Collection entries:
-- ==== Sys2Proof/Tests/Slice0.lean ====
section
/-! SUPPORT. The model's own tests. Every expected value is the spec's: a worked example of a rule, or a vector of
95_test_vectors.md. The last part shows, for every statement with hypotheses, that they can be met. -/

namespace Sys2Proof.Tests

open Sys2Proof Sys2Proof.Machine

/-! ## Instruction terms and words -/

/-- R93, R95: ABSORB with CNT in 5..7 is no legal command. -/
theorem test_count_5_is_ill_formed : (Instr.absorb 5).wellFormed = false := by decide
theorem test_count_6_is_ill_formed : (Instr.absorb 6).wellFormed = false := by decide
theorem test_count_7_is_ill_formed : (Instr.absorb 7).wellFormed = false := by decide
theorem test_count_4_is_well_formed : (Instr.absorb 4).wellFormed = true := by decide

/-- R91: RSV, CNT, OP written out from bit 31 down. -/
theorem test_decode_nop : decode (0b0000000000000000000000000_000_0000 : Word) = .instr .nop := by decide
theorem test_decode_init : decode (0b0000000000000000000000000_000_0001 : Word) = .instr .init := by decide
/-- R100: ABSORB 3. -/
theorem test_decode_absorb : decode (0b0000000000000000000000000_011_0010 : Word) = .instr (.absorb 3) := by decide
theorem test_decode_digest : decode (0b0000000000000000000000000_000_0011 : Word) = .instr .digest := by decide
/-- R96: the illegal examples. -/
theorem test_decode_illegal_words :
    decode 0x00000004 = .rejected .reservedOp ∧ decode 0x00000052 = .rejected .countTooLarge ∧
      decode 0x00000013 = .rejected .countNotZero ∧ decode 0x00000080 = .rejected .reservedBits ∧
      decode 0x80000001 = .rejected .reservedBits := by decide
/-- The table's row of ABSORB with its letters at 4 and at 5. -/
theorem test_decode_table_word :
    decodeTableWord 32 0x42 = some (.absorb 4) ∧ decodeTableWord 32 0x52 = none := by decide

/-! ## The algorithm's parts -/

/-- RO1, RO5, RO6. -/
theorem test_rotr :
    rotr 0x00000001 16 = 0x00010000 ∧ rotr 0x80000000 7 = 0x01000000 ∧ rotr 0x12345678 16 = 0x56781234 := by decide

/-- The working vector with words 0, 4, 8 and 12 given and the others 0. -/
def column (a b c d : Word) : Vector Word 16 :=
  ((((Vector.replicate 16 0).set 0 a).set 4 b).set 8 c).set 12 d

/-- G2. -/
theorem test_mix_one :
    mixG 0 4 8 12 1 0 (column 0 0 0 0) = column 0x00000011 0x20220202 0x11010100 0x11000100 := by decide
/-- G4. -/
theorem test_mix_carries :
    mixG 0 4 8 12 0xFFFFFFFF 0xFFFFFFFF (column 0xFFFFFFFF 0xFFFFFFFF 0xFFFFFFFF 0xFFFFFFFF) =
      column 0x000FFFDC 0x3DB81BE4 0xDC020DFE 0xDC000DFF := by decide
/-- G5. -/
theorem test_mix_mixed :
    mixG 0 4 8 12 0x12345678 0x9ABCDEF0 (column 0 0x44444444 0x88888888 0xCCCCCCCC) =
      column 0x68BF2582 0x5AC57CB2 0x1537F2FB 0x363ECFBF := by decide

/-- B4: DS = 1, KL = 5, salt "saltsalt", personalization "pers". -/
theorem test_param_words :
    (paramWords 0x04080501 #v[0x746C6173, 0x746C6173] #v[0x73726570, 0xFFFFFFFF]).toList.take 8 =
      [0x01010501, 0, 0, 0, 0x746C6173, 0x746C6173, 0x73726570, 0] := by decide
/-- T7: the bytes past SL and PL are ignored (S16's block). -/
theorem test_param_words_ignore_the_rest :
    (paramWords 0x01020000 #v[0xFFFF6261, 0xFFFFFFFF] #v[0xFFFFFF70, 0x12345678]).toList.take 8 =
      [0x01010020, 0, 0, 0, 0x00006261, 0, 0x00000070, 0] := by decide
/-- R129, X5: all four causes at once; and none. -/
theorem test_pcause : pcauseOf 0x09092121 = 0b1111 ∧ pcauseOf 0x00002100 = 0b0100 ∧ pcauseOf 0x08082020 = 0 := by decide

/-- `h0` of B1. -/
def seed32 : Vector Word 8 :=
  #v[0x6B08E647, 0xBB67AE85, 0x3C6EF372, 0xA54FF53A, 0x510E527F, 0x9B05688C, 0x1F83D9AB, 0x5BE0CD19]

/-- The block of bytes 00..3f. -/
def countingBlock : Block := Vector.ofFn fun i => BitVec.ofNat 8 i.val

/-- K1. -/
theorem test_compress_final :
    compress seed32 (Vector.replicate 64 0) 0 true =
      #v[0x307A2169, 0x94809079, 0xD02111E1, 0x7C4A3542, 0x48B6551F, 0x1EA5A12C, 0xFD0D251B, 0xF9EED01E] := by
  decide +kernel
/-- K4. -/
theorem test_compress_non_final :
    compress seed32 countingBlock 0x40 false =
      #v[0x69B86EDC, 0x9C74BB75, 0x25BD102E, 0x83F24029, 0x9A9D32C1, 0xA02250BB, 0x3AA0A774, 0xE4B93E1D] := by
  decide +kernel
/-- K5: the high counter word. -/
theorem test_compress_high_counter :
    compress seed32 countingBlock 0x100000000 true =
      #v[0x31928BE5, 0x04DF9FB1, 0xFE989C41, 0x4F99C94E, 0x00D721E0, 0xDB1FBDC7, 0x08FA0CAA, 0x04DFECB6] := by
  decide +kernel
/-- K1, round 0. -/
theorem test_round_0 :
    (mixRound (Vector.replicate 16 0) 0 (initVector seed32 0 true)).toList.take 4 =
      [0x82A01B5D, 0x248BD8F5, 0x1DA4B59A, 0xB37B2BD3] := by decide

/-- S5, R238: the digest of "abc" at 16 bytes. -/
theorem test_digest_truncated :
    (digestBytes (finalState (absorbBytes [0x61, 0x62, 0x63] (initContext (createLatches [] [] [] 16) State.reset.ctx)))
      16).toList =
      [0xAA, 0x49, 0x38, 0x11, 0x9B, 0x1D, 0xC7, 0xB8, 0x7C, 0xBA, 0xD0, 0xFF, 0xD2, 0x00, 0xD0, 0xAE] ++
        List.replicate 16 0 := by decide +kernel
/-- S17: key "key", salt "salt", personalization "me", 20 bytes, message "abc". -/
theorem test_digest_every_parameter :
    ((digestBytes (finalState (absorbBytes [0x61, 0x62, 0x63] (initContext
      (createLatches [0x6B, 0x65, 0x79] [0x73, 0x61, 0x6C, 0x74] [0x6D, 0x65] 20) State.reset.ctx))) 20).toList.take 20) =
      [0x9B, 0xEF, 0xD4, 0x49, 0x0A, 0x26, 0xFB, 0x5C, 0x0B, 0x5C, 0x42, 0x17, 0x77, 0xA1, 0xB3, 0x80, 0x10, 0xF5, 0x71,
        0xBC] := by decide +kernel
/-- R237: the start of S1's digest. -/
theorem test_hex : digestHex [0xF8, 0xE9, 0x01] = ['f', '8', 'e', '9', '0', '1'] := by decide

/-! ## Small states -/

/-- After reset. -/
abbrev rest : State := State.reset

/-- A valid 32-byte context with `n` bytes pending, at rest. -/
def ready (n : BitVec 7) : State :=
  (rest.withCtx { rest.ctx with bufIdx := n, ds := 32 }).withStatus { rest.status with ctxValid := true }

/-- An engine that has just accepted ABSORB 1. -/
def running : State :=
  ((ready 3).withCtrl { rest.ctrl with ctl := .byte, caller := .absorb }).withLatches { rest.latches with cnt := 1 }

/-- An engine at rest with a digest. -/
def withDigest : State := (ready 3).withStatus { rest.status with ctxValid := true, dvalid := true }

/-- An engine whose PARAM has invalid values (X5). -/
def badParam : State := rest.withRegs { rest.regs with param := 0x09092121 }

/-- An engine with a recorded error. -/
def errored : State := rest.withStatus { rest.status with err := true, errCode := .noContext }

/-- An engine in the first step of a compression, of ABSORB and of DIGEST. -/
def compressingFor (caller : Caller) (ret : Ret) (fin : Bool) : State :=
  (((ready 64).withCtrl { rest.ctrl with ctl := .cLoad, caller := caller, ret := ret }).withDp
    { rest.dp with fin := fin }).withLatches { rest.latches with cnt := 1 }

/-- The state `exec` answers. -/
def acceptedState (i : Instr) (s : State) : State :=
  match exec i s with
  | .next t => t
  | .fault _ => s
  | .refused _ => s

(Exercise aim): Each line from the start of the records through the line holding "31 down. -/" must be returned exactly; nothing else belongs in the answer.

(Response below):
-- ==== Sys2Proof/Tests/Slice0.lean ====
section
/-! SUPPORT. The model's own tests. Every expected value is the spec's: a worked example of a rule, or a vector of
95_test_vectors.md. The last part shows, for every statement with hypotheses, that they can be met. -/

namespace Sys2Proof.Tests

open Sys2Proof Sys2Proof.Machine

/-! ## Instruction terms and words -/

/-- R93, R95: ABSORB with CNT in 5..7 is no legal command. -/
theorem test_count_5_is_ill_formed : (Instr.absorb 5).wellFormed = false := by decide
theorem test_count_6_is_ill_formed : (Instr.absorb 6).wellFormed = false := by decide
theorem test_count_7_is_ill_formed : (Instr.absorb 7).wellFormed = false := by decide
theorem test_count_4_is_well_formed : (Instr.absorb 4).wellFormed = true := by decide

/-- R91: RSV, CNT, OP written out from bit 31 down. -/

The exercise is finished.